I just got my betta not even a week ago and he seems to be acting weird. I have noticed that lately he stays at the top of the tank and makes a lot of bubbles at the top. He does not respond to his food like he did at first..he is not eating correctly....Do you think he is about to die? Please Help


----------



## Lupin (Aug 2, 2006)

jamill02 said:


> I just got my betta not even a week ago and he seems to be acting weird. I have noticed that lately he stays at the top of the tank and makes a lot of bubbles at the top. He does not respond to his food like he did at first..he is not eating correctly....Do you think he is about to die? Please Help


What do you usually feed it? Was there any change in diet? What are your water parameters? Your betta sounds like it's healthy to me if it was making plenty of bubbles?


----------



## jamill02 (Jun 3, 2008)

Well i feed him the nutrafin max betta food....they are flakes....The tank that i have him in is a 1/2 gallon tank the one that comes with the betta kit...there is no change in diet since i just got him unless i am probably feeding him something different than the pet store was...well there sure are bubbles all around the tank at the top where he stays now...when i come up to the tank he does begin to swin around...also the water seems to look cloudy but i thought you are only to change his water once a week and that is not until friday so and he has a white string or something on his fins on the top what is that...please let me know whats going on.Thanks


----------



## It'sJames (Nov 15, 2007)

A 2.5 gallon tank is the minimum to keep your betta happy. A 5 gallon is even better. Who said not to change the water more than once a week? In a 1/2 gallon tank, I'd change the water every other day, if not every day. The more water changes the better in a small container like that. Does he have a heater? Bettas need 78 - 80* water. During the summer my betta tanks don't need heaters, but if your water is less than 78* it would be best to buy a heater. 

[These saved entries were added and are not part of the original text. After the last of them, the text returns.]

-- ==== Sys2Proof/Config.lean ====
section
/-! DEFINITION. What the manual leaves open, as constants with no body: the cryptographic primitives the manual
names by their standards, random numbers, and the values it states no number for. No proof can see a value of
one of these. -/

namespace Sys2Proof.Config

/-- What the model reads out of an X.509 v3 certificate (R352, R360). -/
structure CertInfo where
  /-- The subject's ECDSA P-256 public key, X then Y. -/
  pub : Bytes
  /-- The serial number, right-aligned in 20 bytes. -/
  serial : Bytes
  /-- It is X.509 v3 with an ECDSA P-256 key and an ECDSA-over-SHA-256 signature. -/
  shapeOk : Bool
  /-- Its key usage includes digitalSignature. -/
  mayS : Bool
  /-- The signed part and the signature, r then s. -/
  tbs : Bytes
  sig : Bytes
  deriving DecidableEq, Repr, Inhabited

/-- SHA-256 (log 3). -/
opaque sha256 : Bytes → Bytes
/-- HMAC-SHA-256: key, message (R426). -/
opaque hmacSha256 : Bytes → Bytes → Bytes
/-- HKDF-SHA-256: input keying material, salt, info, output length (R358, R359). -/
opaque hkdf : Bytes → Bytes → Bytes → Nat → Bytes
/-- ECDSA P-256 verification: public key, digest, signature (R356). -/
opaque ecdsaVerify : Bytes → Bytes → Bytes → Bool
/-- ECDSA P-256 signature: private key, digest, random draw (R352, R370). -/
opaque ecdsaSign : Bytes → Bytes → Nat → Bytes
/-- X coordinate of an ECDH product: private key, public key (R358, R359). -/
opaque ecdhX : Bytes → Bytes → Bytes
/-- The public key of a private key (R353). -/
opaque derivePub : Bytes → Bytes
/-- A public key is a point on P-256 (R357). -/
opaque onCurve : Bytes → Bool
/-- AES-GCM sealing, key length 16 or 32: key, nonce, associated data, plaintext, giving ciphertext and
the 16-byte tag (R217, R358). -/
opaque gcmSeal : Bytes → Bytes → Bytes → Bytes → Bytes × Bytes
/-- AES-GCM opening without the tag check: key, nonce, associated data, ciphertext (R217, R358). -/
opaque gcmPlain : Bytes → Bytes → Bytes → Bytes → Bytes
/-- The X.509 reader (R360). -/
opaque certInfo : Bytes → Option CertInfo
/-- The Aziskar vendor public key, whose hash is fixed in ROM (R367). -/
opaque vendorPub : Bytes
/-- The ledger key of a unit, derived from its private key (R426). -/
opaque ledgerKey : Bytes → Bytes
/-- Random bytes: draw number, byte index (R352, R359, R368). -/
opaque randomByte : Nat → Nat → Byte
/-- A byte of layer memory that nothing has written since the restart: draw number, address (R245, log 5). -/
opaque unwrittenByte : Nat → Nat → Byte
/-- What the KEEP clock, accurate to ±10 %, counts in so many true timebase cycles, before the bound is applied
(R310, log 8). -/
opaque keepCount : Nat → Nat → Nat
/-- The preset that the MZN1080 requests of a host transmitter, by draw: the manual states no choice (R195). -/
opaque freeNat : Nat → Nat
/-- The weight of charge at a temperature in 1/16 °C while WEAR_MODEL carries no temperature points (R277, R381). -/
opaque chargeWeight : Int → Nat
/-- Current of one finger of a pixel's source, in thousandths of the nominal finger current: pixel, finger (R31). -/
opaque fingerCurrent : Nat → Nat → Nat
/-- Current of one unit cell of a tile reference, in thousandths of the nominal unit-cell current: tile, instance B, cell (R27,
R270, R330). -/
opaque unitCell : Nat → Bool → Nat → Nat
/-- A low pulse of so many ns on RESET_N, from 1.00 to 10.0 µs, restarts the unit: the manual says neither (R491). -/
opaque shortReset : Nat → Bool
/-- A signed value that the manual leaves open, by draw (R280: REF_STEP of a tile whose sum is 0). -/
opaque freeInt : Nat → Int

end Sys2Proof.Config
end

The bubbles he's making (a bubble nest) are a good sign. Don't be worried about those.


----------



## Cody (Dec 22, 2007)

Cloudy water is an indactaiton that your tank is going through an Ammonia bloom. This is poisonious to the fish. Also, you should be do daily water changes in that tank to keep the ammonia down, and since it is only 1/2 gallon. You are going through a cycle right now, and daily WC's of 50-90% are needed, if not 100%. I'm not sure a still water 1/2 tank will even go through a cycle, though.

The white string may be a sign of fin rot, which is a sign that the water quality is bad.

And, try to get your betta on pellets. Flakes dont have the whole nutrional value that pellets can offer. Dont feed him anything but the pellets untill he accepts it, and then you can vary his diet, but staying on the pellet as a staple.


----------



## bettaboy (May 22, 2008)

Bettas like freeze-dried bloodworms (mosquito larvae)... a whole lot.

But ive found that Brine shrimp are the favorite food.


----------



## Cody (Dec 22, 2007)

bettaboy said:


> Bettas like freeze-dried bloodworms (mosquito larvae)... a whole lot.
> 
> But ive found that Brine shrimp are the favorite food.


But, those are treats. If fed all the time, it is like us eating donuts 24/7. Tasty, but unfilling and not healthy. A staple diet of pellets is best for the health of a betta. The freezedriedand frozen food should be offered one-two times a week.


----------



## jamill02 (Jun 3, 2008)

So if he stays at the top of the tank alot is that a bad thing?


----------



## bettaboy (May 22, 2008)

Actually, brine shrimp are extremely nutritious.

Feeding pellets is like having a TV dinner for dinner every night. Convenient, but ewww.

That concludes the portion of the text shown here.